She turned away from him and entered the elevator. The door of her room was slightly ajar, and she saw that a waiter was busy at a small round table. She looked at him in surprise. He was arranging places for two.
"Who gave you your orders?" she asked.
"But it was monsieur," the man answered, with a low bow. "Dinner for two."
"Monsieur?" she repeated. "What monsieur?"
"I am the culprit," a familiar voice answered from the depths of an easy-chair, whose back was to her. "I was very hungry, and it occurred to me that under the circumstances you would probably not have dined either. I hope that you will like what I have ordered. The plovers' eggs look delicious."
She gave a little cry of joy. It was Mr. Sabin.
The Prince dined carefully, but with less than his usual appetite. Afterwards he lit a cigarette and strolled for a moment into the lounge. Celeste, who was waiting for him, glided at once to his side.
"Monsieur!" she whispered. "I have been here for one hour."
He nodded.
"Well?"
"Monsieur le Duc has arrived."
The Prince turned sharply round.
"Who?"
"Monsieur le Duc de Souspennier.

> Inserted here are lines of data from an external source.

-- ==== Sys2Proof/Laws/State.lean ====
section
/-!
SUPPORT. The named updates of State, one lemma per field: what each changes and that it leaves the rest.
-/

namespace Sys2Proof.Machine

@[simp] theorem raiseStop_inMem (r : Reason) (s : State) : (raiseStop r s).inMem = s.inMem := rfl
@[simp] theorem raiseStop_outMem (r : Reason) (s : State) : (raiseStop r s).outMem = s.outMem := rfl
@[simp] theorem raiseStop_outSize (r : Reason) (s : State) : (raiseStop r s).outSize = s.outSize := rfl
@[simp] theorem raiseStop_inPos (r : Reason) (s : State) : (raiseStop r s).inPos = s.inPos := rfl
@[simp] theorem raiseStop_writePos (r : Reason) (s : State) : (raiseStop r s).writePos = s.writePos := rfl
@[simp] theorem raiseStop_mode (r : Reason) (s : State) : (raiseStop r s).mode = s.mode := rfl
@[simp] theorem raiseStop_phase (r : Reason) (s : State) : (raiseStop r s).phase = .done := rfl
@[simp] theorem raiseStop_reason (r : Reason) (s : State) : (raiseStop r s).reason = r := rfl
@[simp] theorem raiseStop_decoder (r : Reason) (s : State) : (raiseStop r s).decoder = s.decoder := rfl
@[simp] theorem raiseStop_compType (r : Reason) (s : State) : (raiseStop r s).compType = s.compType := rfl
@[simp] theorem raiseStop_inLen (r : Reason) (s : State) : (raiseStop r s).inLen = s.inLen := rfl
@[simp] theorem raiseStop_targetSize (r : Reason) (s : State) : (raiseStop r s).targetSize = s.targetSize := rfl
@[simp] theorem raiseStop_engine (r : Reason) (s : State) : (raiseStop r s).engine = s.engine := rfl
@[simp] theorem raiseStop_resets (r : Reason) (s : State) : (raiseStop r s).resets = s.resets := rfl
@[simp] theorem raiseStop_draws (r : Reason) (s : State) : (raiseStop r s).draws = s.draws := rfl
@[simp] theorem raiseStop_host (r : Reason) (s : State) : (raiseStop r s).host = s.host := rfl
@[simp] theorem raiseStop_hostData (r : Reason) (s : State) : (raiseStop r s).hostData = s.hostData := rfl
@[simp] theorem raiseStop_inByte (r : Reason) (s : State) (a : Nat) : (raiseStop r s).inByte a = s.inByte a := rfl
@[simp] theorem raiseStop_outByte (r : Reason) (s : State) (a : Nat) : (raiseStop r s).outByte a = s.outByte a := rfl

@[simp] theorem consume_inMem (n : Nat) (s : State) : (consume n s).inMem = s.inMem := rfl
@[simp] theorem consume_outMem (n : Nat) (s : State) : (consume n s).outMem = s.outMem := rfl
@[simp] theorem consume_outSize (n : Nat) (s : State) : (consume n s).outSize = s.outSize := rfl
@[simp] theorem consume_inPos (n : Nat) (s : State) : (consume n s).inPos = s.inPos + BitVec.ofNat 32 n := rfl
@[simp] theorem consume_writePos (n : Nat) (s : State) : (consume n s).writePos = s.writePos := rfl
@[simp] theorem consume_mode (n : Nat) (s : State) : (consume n s).mode = s.mode := rfl
@[simp] theorem consume_phase (n : Nat) (s : State) : (consume n s).phase = s.phase := rfl
@[simp] theorem consume_reason (n : Nat) (s : State) : (consume n s).reason = s.reason := rfl
@[simp] theorem consume_decoder (n : Nat) (s : State) : (consume n s).decoder = s.decoder := rfl
@[simp] theorem consume_compType (n : Nat) (s : State) : (consume n s).compType = s.compType := rfl
@[simp] theorem consume_inLen (n : Nat) (s : State) : (consume n s).inLen = s.inLen := rfl
@[simp] theorem consume_targetSize (n : Nat) (s : State) : (consume n s).targetSize = s.targetSize := rfl
@[simp] theorem consume_engine (n : Nat) (s : State) : (consume n s).engine = s.engine := rfl
@[simp] theorem consume_resets (n : Nat) (s : State) : (consume n s).resets = s.resets := rfl
@[simp] theorem consume_draws (n : Nat) (s : State) : (consume n s).draws = s.draws := rfl
@[simp] theorem consume_host (n : Nat) (s : State) : (consume n s).host = s.host := rfl
@[simp] theorem consume_hostData (n : Nat) (s : State) : (consume n s).hostData = s.hostData := rfl
@[simp] theorem consume_inByte (n : Nat) (s : State) (a : Nat) : (consume n s).inByte a = s.inByte a := rfl
@[simp] theorem consume_outByte (n : Nat) (s : State) (a : Nat) : (consume n s).outByte a = s.outByte a := rfl

@[simp] theorem setMode_inMem (m : Mode) (s : State) : (setMode m s).inMem = s.inMem := rfl
@[simp] theorem setMode_outMem (m : Mode) (s : State) : (setMode m s).outMem = s.outMem := rfl
@[simp] theorem setMode_outSize (m : Mode) (s : State) : (setMode m s).outSize = s.outSize := rfl
@[simp] theorem setMode_inPos (m : Mode) (s : State) : (setMode m s).inPos = s.inPos := rfl
@[simp] theorem setMode_writePos (m : Mode) (s : State) : (setMode m s).writePos = s.writePos := rfl
@[simp] theorem setMode_mode (m : Mode) (s : State) : (setMode m s).mode = m := rfl
@[simp] theorem setMode_phase (m : Mode) (s : State) : (setMode m s).phase = s.phase := rfl
@[simp] theorem setMode_reason (m : Mode) (s : State) : (setMode m s).reason = s.reason := rfl
@[simp] theorem setMode_decoder (m : Mode) (s : State) : (setMode m s).decoder = s.decoder := rfl
@[simp] theorem setMode_compType (m : Mode) (s : State) : (setMode m s).compType = s.compType := rfl
@[simp] theorem setMode_inLen (m : Mode) (s : State) : (setMode m s).inLen = s.inLen := rfl
@[simp] theorem setMode_targetSize (m : Mode) (s : State) : (setMode m s).targetSize = s.targetSize := rfl
@[simp] theorem setMode_engine (m : Mode) (s : State) : (setMode m s).engine = s.engine := rfl
@[simp] theorem setMode_resets (m : Mode) (s : State) : (setMode m s).resets = s.resets := rfl
@[simp] theorem setMode_draws (m : Mode) (s : State) : (setMode m s).draws = s.draws := rfl
@[simp] theorem setMode_host (m : Mode) (s : State) : (setMode m s).host = s.host := rfl
@[simp] theorem setMode_hostData (m : Mode) (s : State) : (setMode m s).hostData = s.hostData := rfl
@[simp] theorem setMode_inByte (m : Mode) (s : State) (a : Nat) : (setMode m s).inByte a = s.inByte a := rfl
@[simp] theorem setMode_outByte (m : Mode) (s : State) (a : Nat) : (setMode m s).outByte a = s.outByte a := rfl

@[simp] theorem clearCursors_inMem (s : State) : (clearCursors s).inMem = s.inMem := rfl
@[simp] theorem clearCursors_outMem (s : State) : (clearCursors s).outMem = s.outMem := rfl
@[simp] theorem clearCursors_outSize (s : State) : (clearCursors s).outSize = s.outSize := rfl
@[simp] theorem clearCursors_inPos (s : State) : (clearCursors s).inPos = 0 := rfl
@[simp] theorem clearCursors_writePos (s : State) : (clearCursors s).writePos = 0 := rfl
@[simp] theorem clearCursors_mode (s : State) : (clearCursors s).mode = .absolute := rfl
@[simp] theorem clearCursors_phase (s : State) : (clearCursors s).phase = s.phase := rfl
@[simp] theorem clearCursors_reason (s : State) : (clearCursors s).reason = .none := rfl
@[simp] theorem clearCursors_decoder (s : State) : (clearCursors s).decoder = s.decoder := rfl
@[simp] theorem clearCursors_compType (s : State) : (clearCursors s).compType = s.compType := rfl
@[simp] theorem clearCursors_inLen (s : State) : (clearCursors s).inLen = s.inLen := rfl
@[simp] theorem clearCursors_targetSize (s : State) : (clearCursors s).targetSize = s.targetSize := rfl
@[simp] theorem clearCursors_engine (s : State) : (clearCursors s).engine = s.engine := rfl
@[simp] theorem clearCursors_resets (s : State) : (clearCursors s).resets = s.resets := rfl
@[simp] theorem clearCursors_draws (s : State) : (clearCursors s).draws = s.draws := rfl
@[simp] theorem clearCursors_host (s : State) : (clearCursors s).host = s.host := rfl
@[simp] theorem clearCursors_hostData (s : State) : (clearCursors s).hostData = s.hostData := rfl
@[simp] theorem clearCursors_inByte (s : State) (a : Nat) : (clearCursors s).inByte a = s.inByte a := rfl
@[simp] theorem clearCursors_outByte (s : State) (a : Nat) : (clearCursors s).outByte a = s.outByte a := rfl

@[simp] theorem zeroFill_inMem (s : State) : (zeroFill s).inMem = s.inMem := rfl
@[simp] theorem zeroFill_outMem (s : State) : (zeroFill s).outMem = [] := rfl
@[simp] theorem zeroFill_outSize (s : State) : (zeroFill s).outSize = s.targetSize := rfl
@[simp] theorem zeroFill_inPos (s : State) : (zeroFill s).inPos = s.inPos := rfl
@[simp] theorem zeroFill_writePos (s : State) : (zeroFill s).writePos = s.writePos := rfl
@[simp] theorem zeroFill_mode (s : State) : (zeroFill s).mode = s.mode := rfl
@[simp] theorem zeroFill_phase (s : State) : (zeroFill s).phase = s.phase := rfl
@[simp] theorem zeroFill_reason (s : State) : (zeroFill s).reason = s.reason := rfl
@[simp] theorem zeroFill_decoder (s : State) : (zeroFill s).decoder = s.decoder := rfl
@[simp] theorem zeroFill_compType (s : State) : (zeroFill s).compType = s.compType := rfl
@[simp] theorem zeroFill_inLen (s : State) : (zeroFill s).inLen = s.inLen := rfl
@[simp] theorem zeroFill_targetSize (s : State) : (zeroFill s).targetSize = s.targetSize := rfl
@[simp] theorem zeroFill_engine (s : State) : (zeroFill s).engine = s.engine := rfl
@[simp] theorem zeroFill_resets (s : State) : (zeroFill s).resets = s.resets := rfl
@[simp] theorem zeroFill_draws (s : State) : (zeroFill s).draws = s.draws := rfl
@[simp] theorem zeroFill_host (s : State) : (zeroFill s).host = s.host := rfl
@[simp] theorem zeroFill_hostData (s : State) : (zeroFill s).hostData = s.hostData := rfl
@[simp] theorem zeroFill_inByte (s : State) (a : Nat) : (zeroFill s).inByte a = s.inByte a := rfl

@[simp] theorem hostGets_inMem (v : Word) (s : State) : (hostGets v s).inMem = s.inMem := rfl
@[simp] theorem hostGets_outMem (v : Word) (s : State) : (hostGets v s).outMem = s.outMem := rfl
@[simp] theorem hostGets_outSize (v : Word) (s : State) : (hostGets v s).outSize = s.outSize := rfl
@[simp] theorem hostGets_inPos (v : Word) (s : State) : (hostGets v s).inPos = s.inPos := rfl
@[simp] theorem hostGets_writePos (v : Word) (s : State) : (hostGets v s).writePos = s.writePos := rfl
@[simp] theorem hostGets_mode (v : Word) (s : State) : (hostGets v s).mode = s.mode := rfl
@[simp] theorem hostGets_phase (v : Word) (s : State) : (hostGets v s).phase = s.phase := rfl
@[simp] theorem hostGets_reason (v : Word) (s : State) : (hostGets v s).reason = s.reason := rfl
@[simp] theorem hostGets_decoder (v : Word) (s : State) : (hostGets v s).decoder = s.decoder := rfl
@[simp] theorem hostGets_compType (v : Word) (s : State) : (hostGets v s).compType = s.compType := rfl
@[simp] theorem hostGets_inLen (v : Word) (s : State) : (hostGets v s).inLen = s.inLen := rfl
@[simp] theorem hostGets_targetSize (v : Word) (s : State) : (hostGets v s).targetSize = s.targetSize := rfl
@[simp] theorem hostGets_engine (v : Word) (s : State) : (hostGets v s).engine = s.engine := rfl
@[simp] theorem hostGets_resets (v : Word) (s : State) : (hostGets v s).resets = s.resets := rfl
@[simp] theorem hostGets_draws (v : Word) (s : State) : (hostGets v s).draws = s.draws := rfl
@[simp] theorem hostGets_host (v : Word) (s : State) : (hostGets v s).host = s.host := rfl
@[simp] theorem hostGets_hostData (v : Word) (s : State) : (hostGets v s).hostData = v := rfl
@[simp] theorem hostGets_inByte (v : Word) (s : State) (a : Nat) : (hostGets v s).inByte a = s.inByte a := rfl
@[simp] theorem hostGets_outByte (v : Word) (s : State) (a : Nat) : (hostGets v s).outByte a = s.outByte a := rfl

@[simp] theorem hostDraws_inMem (mask : Word) (s : State) : (hostDraws mask s).inMem = s.inMem := rfl
@[simp] theorem hostDraws_outMem (mask : Word) (s : State) : (hostDraws mask s).outMem = s.outMem := rfl
@[simp] theorem hostDraws_outSize (mask : Word) (s : State) : (hostDraws mask s).outSize = s.outSize := rfl
@[simp] theorem hostDraws_inPos (mask : Word) (s : State) : (hostDraws mask s).inPos = s.inPos := rfl
@[simp] theorem hostDraws_writePos (mask : Word) (s : State) : (hostDraws mask s).writePos = s.writePos := rfl
@[simp] theorem hostDraws_mode (mask : Word) (s : State) : (hostDraws mask s).mode = s.mode := rfl
@[simp] theorem hostDraws_phase (mask : Word) (s : State) : (hostDraws mask s).phase = s.phase := rfl
@[simp] theorem hostDraws_reason (mask : Word) (s : State) : (hostDraws mask s).reason = s.reason := rfl
@[simp] theorem hostDraws_decoder (mask : Word) (s : State) : (hostDraws mask s).decoder = s.decoder := rfl
@[simp] theorem hostDraws_compType (mask : Word) (s : State) : (hostDraws mask s).compType = s.compType := rfl
@[simp] theorem hostDraws_inLen (mask : Word) (s : State) : (hostDraws mask s).inLen = s.inLen := rfl
@[simp] theorem hostDraws_targetSize (mask : Word) (s : State) : (hostDraws mask s).targetSize = s.targetSize := rfl
@[simp] theorem hostDraws_engine (mask : Word) (s : State) : (hostDraws mask s).engine = s.engine := rfl
@[simp] theorem hostDraws_resets (mask : Word) (s : State) : (hostDraws mask s).resets = s.resets := rfl
@[simp] theorem hostDraws_draws (mask : Word) (s : State) : (hostDraws mask s).draws = s.draws + 1 := rfl
@[simp] theorem hostDraws_host (mask : Word) (s : State) : (hostDraws mask s).host = s.host := rfl
@[simp] theorem hostDraws_hostData (mask : Word) (s : State) : (hostDraws mask s).hostData =
    Config.freeRead s.engine s.draws &&& mask := rfl
@[simp] theorem hostDraws_inByte (mask : Word) (s : State) (a : Nat) : (hostDraws mask s).inByte a = s.inByte a := rfl
@[simp] theorem hostDraws_outByte (mask : Word) (s : State) (a : Nat) : (hostDraws mask s).outByte a = s.outByte a := rfl

end Sys2Proof.Machine
end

He calls himself no longer Mr. Sabin."
A dull flush of angry colour rose almost to his temples.
"Why did you not tell me before?" he exclaimed.
"Monsieur was in the restaurant," she answered. "It was impossible for me to do anything but wait."
"Where is he?"
"Alas! he is with madam," the girl answered.

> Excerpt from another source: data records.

-- ==== Sys2Proof/Laws/Keeps.lean ====
section
/-!
SUPPORT. A property that consuming a byte, putting a byte and raising a Stop keep is kept by every shared operation and
by every meaning: the one induction behind each frame and each invariant.
-/

namespace Sys2Proof.Machine

/-- `P` is kept by the elementary effects of a command: consuming stream bytes, putting a byte below TARGET_SIZE,
raising a Stop. -/
structure Kept (P : State → Prop) : Prop where
  consume : ∀ n s, P s → P (consume n s)
  put : ∀ v s, s.writePos.toNat < s.targetSize.toNat → P s → P (putState v s)
  stop : ∀ r s, P s → P (raiseStop r s)

/-- Where Put returns there was room. -/
theorem put_ok {v : Byte} {s t : State} {a : Unit} (h : put v s = .ok a t) :
    s.writePos.toNat < s.targetSize.toNat ∧ t = putState v s := by
  unfold put memWriteOut at h
  split at h
  · cases h
  · split at h
    · next hlt => simp only [Run.bind_ok, Run.ok.injEq] at h; exact ⟨hlt, h.2.symm⟩
    · cases h

variable {P : State → Prop}

theorem Kept.put_outcome (hP : Kept P) {v : Byte} {s t : State} (hs : P s)
    (h : (Sys2Proof.Machine.put v s).outcome = .next t) : P t := by
  rcases put_cases v s with e | e | e
  · have := put_ok e
    rw [e, Run.outcome_ok] at h; cases h
    exact hP.put v s this.1 hs
  · rw [e, Run.outcome_stopped] at h; cases h
    exact hP.stop _ _ hs
  · rw [e] at h; cases h

/-- After a Put: either the job ended or the command goes on from the new state. -/
theorem Kept.put_bind (hP : Kept P) {v : Byte} {s t : State} {f : Unit → State → Run Unit} (hs : P s)
    (hf : ∀ a u, P u → (f a u).outcome = .next t → P t)
    (h : ((Sys2Proof.Machine.put v s).bind f).outcome = .next t) : P t := by
  rcases put_cases v s with e | e | e
  · have := put_ok e
    rw [e, Run.bind_ok] at h
    exact hf _ _ (hP.put v s this.1 hs) h
  · rw [e, Run.bind_stopped, Run.outcome_stopped] at h; cases h
    exact hP.stop _ _ hs
  · rw [e] at h; cases h

theorem Kept.fillBytes (hP : Kept P) (n : Nat) (v : Byte) {s t : State} (hs : P s)
    (h : (fillBytes n v s).outcome = .next t) : P t := by
  induction n generalizing s with
  | zero => cases h; exact hs
  | succ n ih => exact hP.put_bind hs (fun _ _ hu hk => ih hu hk) h

theorem Kept.copyLiteral (hP : Kept P) (n : Nat) {s t : State} (hs : P s)
    (h : (copyLiteral n s).outcome = .next t) : P t := by
  induction n generalizing s with
  | zero => cases h; exact hs
  | succ n ih =>
    rw [Sys2Proof.Machine.copyLiteral] at h
    split at h
    · cases h; exact hP.stop _ _ hs
    · rcases Nat.lt_or_ge s.inPos.toNat s.inLen.toNat with hi | hi
      · rw [fetch8_byte hi, Run.bind_ok] at h
        exact hP.put_bind (hP.consume 1 s hs) (fun _ _ hu hk => ih hu hk) h
      · rw [fetch8_end hi] at h; cases h; exact hP.stop _ _ hs

theorem Kept.copyBack (hP : Kept P) (src : Int) (n : Nat) {s t : State} (hs : P s)
    (h : (copyBack src n s).outcome = .next t) : P t := by
  induction n generalizing s src with
  | zero => cases h; exact hs
  | succ n ih =>
    rw [Sys2Proof.Machine.copyBack] at h
    split at h
    · cases h; exact hP.stop _ _ hs
    · split at h
      · cases h; exact hP.stop _ _ hs
      · unfold memReadOut at h
        split at h
        · exact hP.put_bind hs (fun _ _ hu hk => ih _ hu hk) h
        · cases h

/-- Every command but REL keeps `P`. -/
theorem Kept.exec (hP : Kept P) {i : Instr} (hi : i ≠ .rel) {s t : State} (hs : P s)
    (h : exec i s = .next t) : P t := by
  cases i with
  | rel => exact absurd rfl hi
  | sbr count dist => exact hP.copyBack _ _ (hP.consume _ _ hs) h
  | lit count => exact hP.copyLiteral _ (hP.consume _ _ hs) h
  | endMark => cases h; exact hP.stop _ _ (hP.consume _ _ hs)
  | mcp count dat => exact hP.copyBack _ _ (hP.consume _ _ hs) h
  | fill n v => exact hP.fillBytes _ _ (hP.consume _ _ hs) h
  | vcp n dat => exact hP.copyBack _ _ (hP.consume _ _ hs) h
  | rlit count => exact hP.copyLiteral _ (hP.consume _ _ hs) h
  | rrep n v => exact hP.fillBytes _ _ (hP.consume _ _ hs) h
  | rxt n v => exact hP.fillBytes _ _ (hP.consume _ _ hs) h

/-- A byte of OUT away from the one put. -/
theorem putState_outByte_other {v : Byte} {s : State} {a : Nat} (h : s.writePos.toNat ≠ a) :
    (putState v s).outByte a = s.outByte a := by
  simp only [State.outByte, putState, Memory.read_write_other v h]

end Sys2Proof.Machine
end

The Prince was very profane. He started at once for the elevator. In a moment or two he presented himself at Lucille's sitting-room. They were still lingering over their dinner. Mr. Sabin welcomed him with grave courtesy.
"The Prince is in time to take his liqueur with us," he remarked, rising. "Will you take fin champagne, Prince, or Chartreuse? I recommend the fin champagne."
The Prince bowed his thanks. He was white to the lips with the effort for self-mastery.
"I congratulate you, Mr. Sabin," he said, "upon your opportune arrival. You will be able to help Lucille through the annoyance to which I deeply regret that she should be subjected."
Mr. Sabin gently raised his eyebrows.
"Annoyance!" he repeated. "I fear that I do not quite understand."
The Prince smiled.
"Surely Lucille has told you," he said, "of the perilous position in which she finds herself."
"My wife," Mr. Sabin said, "has told me nothing. You alarm me."
The Prince shrugged his shoulders.
"I deeply regret to tell you," he said, "that the law has proved too powerful for me. I can no longer stand between her and what I fear may prove a most unpleasant episode. Lucille will be arrested within the hour."
"Upon what charge?" Mr. Sabin asked.
"The murder of Duson."
Mr. Sabin laughed very softly, very gently, but with obvious genuineness.
"You are joking, Prince," he exclaimed.
"I regret to say," the Prince answered, "that you will find it very far from a joking matter."
Mr. Sabin was suddenly stern.
"Prince of Saxe Leinitzer," he said, "you are a coward and a bully."
The Prince started forward with clenched fist. Mr. Sabin had no weapon, but he did not flinch.
"You can frighten women," he said, "with a bogie such as this, but you have no longer a woman to deal with. You and I know that such a charge is absurd—but you little know the danger to which you expose yourself by trifling with this subject. Duson left a letter addressed to me in which he announced his reasons for committing suicide."
"Suicide?"
"Yes. He preferred suicide to murder, even at the bidding of the Prince of Saxe Leinitzer. He wrote and explained these things to me—and the letter is in safe hands. The arrest of Lucille, my dear Prince, would mean the ruin of your amiable society."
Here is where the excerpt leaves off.